Overview¶
pg2iceberg has two operating modes:
Logical replication mode (recommended) decouples WAL capture from Iceberg writes. The flusher captures row changes from PostgreSQL and stages them as Parquet files in S3. The materializer runs on a separate interval, reads the staged files, and merges them into Iceberg using merge-on-read semantics. This split means the replication slot LSN can be advanced quickly — the hot write path never touches the Iceberg catalog.
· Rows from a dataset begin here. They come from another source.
@[simp] theorem State.markQueue_modFlags (s : State) (h : HallId) (f : Flags → Flags) :
    (s.modFlags h f).markQueue = s.markQueue := rfl

@[simp] theorem State.banks_modFlags (s : State) (h : HallId) (f : Flags → Flags) :
    (s.modFlags h f).banks = s.banks := rfl

@[simp] theorem State.initiators_modFlags (s : State) (h : HallId) (f : Flags → Flags) :
    (s.modFlags h f).initiators = s.initiators := rfl

@[simp] theorem State.mans_modFlags (s : State) (h : HallId) (f : Flags → Flags) : (s.modFlags h f).mans = s.mans := rfl

@[simp] theorem State.selectors_modFlags (s : State) (h : HallId) (f : Flags → Flags) :
    (s.modFlags h f).selectors = s.selectors := rfl

@[simp] theorem State.confCounter_modFlags (s : State) (h : HallId) (f : Flags → Flags) :
    (s.modFlags h f).confCounter = s.confCounter := rfl

@[simp] theorem State.waitList_modFlags (s : State) (h : HallId) (f : Flags → Flags) :
    (s.modFlags h f).waitList = s.waitList := rfl

@[simp] theorem State.queue_modFlags (s : State) (h : HallId) (f : Flags → Flags) :
    (s.modFlags h f).queue = s.queue := rfl

@[simp] theorem State.slots_modFlags (s : State) (h : HallId) (f : Flags → Flags) :
    (s.modFlags h f).slots = s.slots := rfl

@[simp] theorem State.bankCircuits_modFlags (s : State) (h : HallId) (f : Flags → Flags) :
    (s.modFlags h f).bankCircuits = s.bankCircuits := rfl

@[simp] theorem State.selCircuits_modFlags (s : State) (h : HallId) (f : Flags → Flags) :
    (s.modFlags h f).selCircuits = s.selCircuits := rfl

@[simp] theorem State.position_modFlags (s : State) (h : HallId) (f : Flags → Flags) :
    (s.modFlags h f).position = s.position := rfl

@[simp] theorem State.measuring_modFlags (s : State) (h : HallId) (f : Flags → Flags) :
    (s.modFlags h f).measuring = s.measuring := rfl

@[simp] theorem State.contacts_modFlags (s : State) (h : HallId) (f : Flags → Flags) :
    (s.modFlags h f).contacts = s.contacts := rfl

@[simp] theorem State.returns_modFlags (s : State) (h : HallId) (f : Flags → Flags) :
    (s.modFlags h f).returns = s.returns := rfl

@[simp] theorem State.scan_modFlags (s : State) (h : HallId) (f : Flags → Flags) : (s.modFlags h f).scan = s.scan := rfl

@[simp] theorem State.links_modFlags (s : State) (h : HallId) (f : Flags → Flags) :
    (s.modFlags h f).links = s.links := rfl

@[simp] theorem State.hallPorts_modFlags (s : State) (h : HallId) (f : Flags → Flags) :
    (s.modFlags h f).hallPorts = s.hallPorts := rfl

@[simp] theorem State.stationPort_modFlags (s : State) (h : HallId) (f : Flags → Flags) :
    (s.modFlags h f).stationPort = s.stationPort := rfl

@[simp] theorem State.freeCount_modFlags (s : State) (h : HallId) (f : Flags → Flags) :
    (s.modFlags h f).freeCount = s.freeCount := rfl

theorem State.inc_modFlags (s : State) (h g : HallId) (f : Flags → Flags) :
    (s.modFlags h f).inc g = if h = g then { s.inc h with flags := f (s.inc h).flags } else s.inc g := by
  unfold State.modFlags
  exact State.inc_modInc _ _ _ _

/-! ## `setBank` -/

@[simp] theorem State.pending_setBank (s : State) (b : BankId) (x : BankState) :
    (s.setBank b x).pending = s.pending := rfl

@[simp] theorem State.work_setBank (s : State) (b : BankId) (x : BankState) : (s.setBank b x).work = s.work := rfl

@[simp] theorem State.nvPlan_setBank (s : State) (b : BankId) (x : BankState) : (s.setBank b x).nvPlan = s.nvPlan := rfl

@[simp] theorem State.nvSpent_setBank (s : State) (b : BankId) (x : BankState) :
    (s.setBank b x).nvSpent = s.nvSpent := rfl

@[simp] theorem State.overlay_setBank (s : State) (b : BankId) (x : BankState) :
    (s.setBank b x).overlay = s.overlay := rfl

@[simp] theorem State.write_setBank (s : State) (b : BankId) (x : BankState) : (s.setBank b x).write = s.write := rfl

@[simp] theorem State.markQueue_setBank (s : State) (b : BankId) (x : BankState) :
    (s.setBank b x).markQueue = s.markQueue := rfl

@[simp] theorem State.initiators_setBank (s : State) (b : BankId) (x : BankState) :
    (s.setBank b x).initiators = s.initiators := rfl

@[simp] theorem State.mans_setBank (s : State) (b : BankId) (x : BankState) : (s.setBank b x).mans = s.mans := rfl

@[simp] theorem State.selectors_setBank (s : State) (b : BankId) (x : BankState) :
    (s.setBank b x).selectors = s.selectors := rfl

@[simp] theorem State.halls_setBank (s : State) (b : BankId) (x : BankState) : (s.setBank b x).halls = s.halls := rfl

@[simp] theorem State.confCounter_setBank (s : State) (b : BankId) (x : BankState) :
    (s.setBank b x).confCounter = s.confCounter := rfl

@[simp] theorem State.waitList_setBank (s : State) (b : BankId) (x : BankState) :
    (s.setBank b x).waitList = s.waitList := rfl

@[simp] theorem State.queue_setBank (s : State) (b : BankId) (x : BankState) : (s.setBank b x).queue = s.queue := rfl

@[simp] theorem State.slots_setBank (s : State) (b : BankId) (x : BankState) : (s.setBank b x).slots = s.slots := rfl

@[simp] theorem State.bankCircuits_setBank (s : State) (b : BankId) (x : BankState) :
    (s.setBank b x).bankCircuits = s.bankCircuits := rfl

@[simp] theorem State.selCircuits_setBank (s : State) (b : BankId) (x : BankState) :
    (s.setBank b x).selCircuits = s.selCircuits := rfl

@[simp] theorem State.position_setBank (s : State) (b : BankId) (x : BankState) :
    (s.setBank b x).position = s.position := rfl

@[simp] theorem State.measuring_setBank (s : State) (b : BankId) (x : BankState) :
    (s.setBank b x).measuring = s.measuring := rfl

@[simp] theorem State.contacts_setBank (s : State) (b : BankId) (x : BankState) :
    (s.setBank b x).contacts = s.contacts := rfl

@[simp] theorem State.returns_setBank (s : State) (b : BankId) (x : BankState) :
    (s.setBank b x).returns = s.returns := rfl

@[simp] theorem State.scan_setBank (s : State) (b : BankId) (x : BankState) : (s.setBank b x).scan = s.scan := rfl

@[simp] theorem State.links_setBank (s : State) (b : BankId) (x : BankState) : (s.setBank b x).links = s.links := rfl

@[simp] theorem State.hallPorts_setBank (s : State) (b : BankId) (x : BankState) :
    (s.setBank b x).hallPorts = s.hallPorts := rfl

@[simp] theorem State.stationPort_setBank (s : State) (b : BankId) (x : BankState) :
    (s.setBank b x).stationPort = s.stationPort := rfl

@[simp] theorem State.freeCount_setBank (s : State) (b : BankId) (x : BankState) :
    (s.setBank b x).freeCount = s.freeCount := rfl

theorem State.bank_setBank (s : State) (b c : BankId) (x : BankState) :
    (s.setBank b x).bank c = if b = c then x else s.bank c := by
  unfold State.bank State.setBank
  exact PerBank.get_set _ _ _ _

/-! ## `modMan` -/

@[simp] theorem State.pending_modMan (s : State) (m : ManId) (f : Manifold → Manifold) :
    (s.modMan m f).pending = s.pending := rfl

@[simp] theorem State.work_modMan (s : State) (m : ManId) (f : Manifold → Manifold) :
    (s.modMan m f).work = s.work := rfl

@[simp] theorem State.nvPlan_modMan (s : State) (m : ManId) (f : Manifold → Manifold) :
    (s.modMan m f).nvPlan = s.nvPlan := rfl

@[simp] theorem State.nvSpent_modMan (s : State) (m : ManId) (f : Manifold → Manifold) :
    (s.modMan m f).nvSpent = s.nvSpent := rfl

@[simp] theorem State.overlay_modMan (s : State) (m : ManId) (f : Manifold → Manifold) :
    (s.modMan m f).overlay = s.overlay := rfl

@[simp] theorem State.write_modMan (s : State) (m : ManId) (f : Manifold → Manifold) :
    (s.modMan m f).write = s.write := rfl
Query mode polls PostgreSQL with watermark-based SELECT queries and writes directly to Iceberg. Simpler, but cannot detect hard deletes and has no transaction semantics.
┌─────────────────────────────────────────────────────┐
│ pg2iceberg │
│ │
PostgreSQL ──WAL──►│ Flusher ──staged Parquet──► Materializer ──► │──► Iceberg
│ (S3 + PG coord) │
└─────────────────────────────────────────────────────┘
The two components communicate through a staged log — append-only, offset-indexed Parquet files in S3 with a lightweight index in PostgreSQL (_pg2iceberg.log_index). Same offset-claim primitive (Coordinator::claim_offsets) is the durability gate for both single-process and distributed deployments.
In single-process mode (pg2iceberg run), the WAL writer and materializer share the same process and coord — staged files still upload to S3 but the materializer reads them via the coord cursor as in distributed mode. There is no in-memory hand-off shortcut; profiling didn't justify the added complexity.
End-to-end flow¶
sequenceDiagram
participant App as Application
participant PG as PostgreSQL
participant F as Flusher
participant S3s as S3 (staging)
participant Coord as _pg2iceberg
participant Mat as Materializer
participant Cat as Iceberg Catalog
participant S3i as S3 (Iceberg)
App->>PG: INSERT INTO orders ...
PG-->>F: BEGIN
PG-->>F: INSERT (row data)
PG-->>F: INSERT (row data)
PG-->>F: COMMIT
Note over F: Serialize buffered events to Parquet
F->>S3s: Upload staged.parquet
F->>Coord: ClaimOffsets (log_seq++, insert log_index)
F->>Coord: set_flushed_lsn (durable record for tamper detection)
F->>PG: Standby status (WALFlushPosition = staged LSN)
Note over PG: WAL before staged LSN can now be recycled
Note over Mat: Materializer interval fires
Mat->>Coord: GetCursor(group, table) → offset 42
Mat->>Coord: Read log_index where offset > 42
Coord-->>Mat: LogEntry (s3=staged.parquet, offsets 43–1042)
Mat->>S3s: Download staged.parquet
Note over Mat: Fold: dedup by PK
Mat->>S3i: Upload data files (Parquet)
Mat->>S3i: Upload manifests
Mat->>Cat: CommitTransaction
Cat-->>Mat: OK (snapshot committed)
Mat->>Coord: SetCursor(offset 1042)
Distributed mode
The same flow describes both single-process and distributed deployments. In distributed mode (pg2iceberg stream-only + N pg2iceberg materializer-only), each materializer worker takes a deterministic round-robin slice of the table list — see distributed.md for the assignment rules and rebalancing semantics.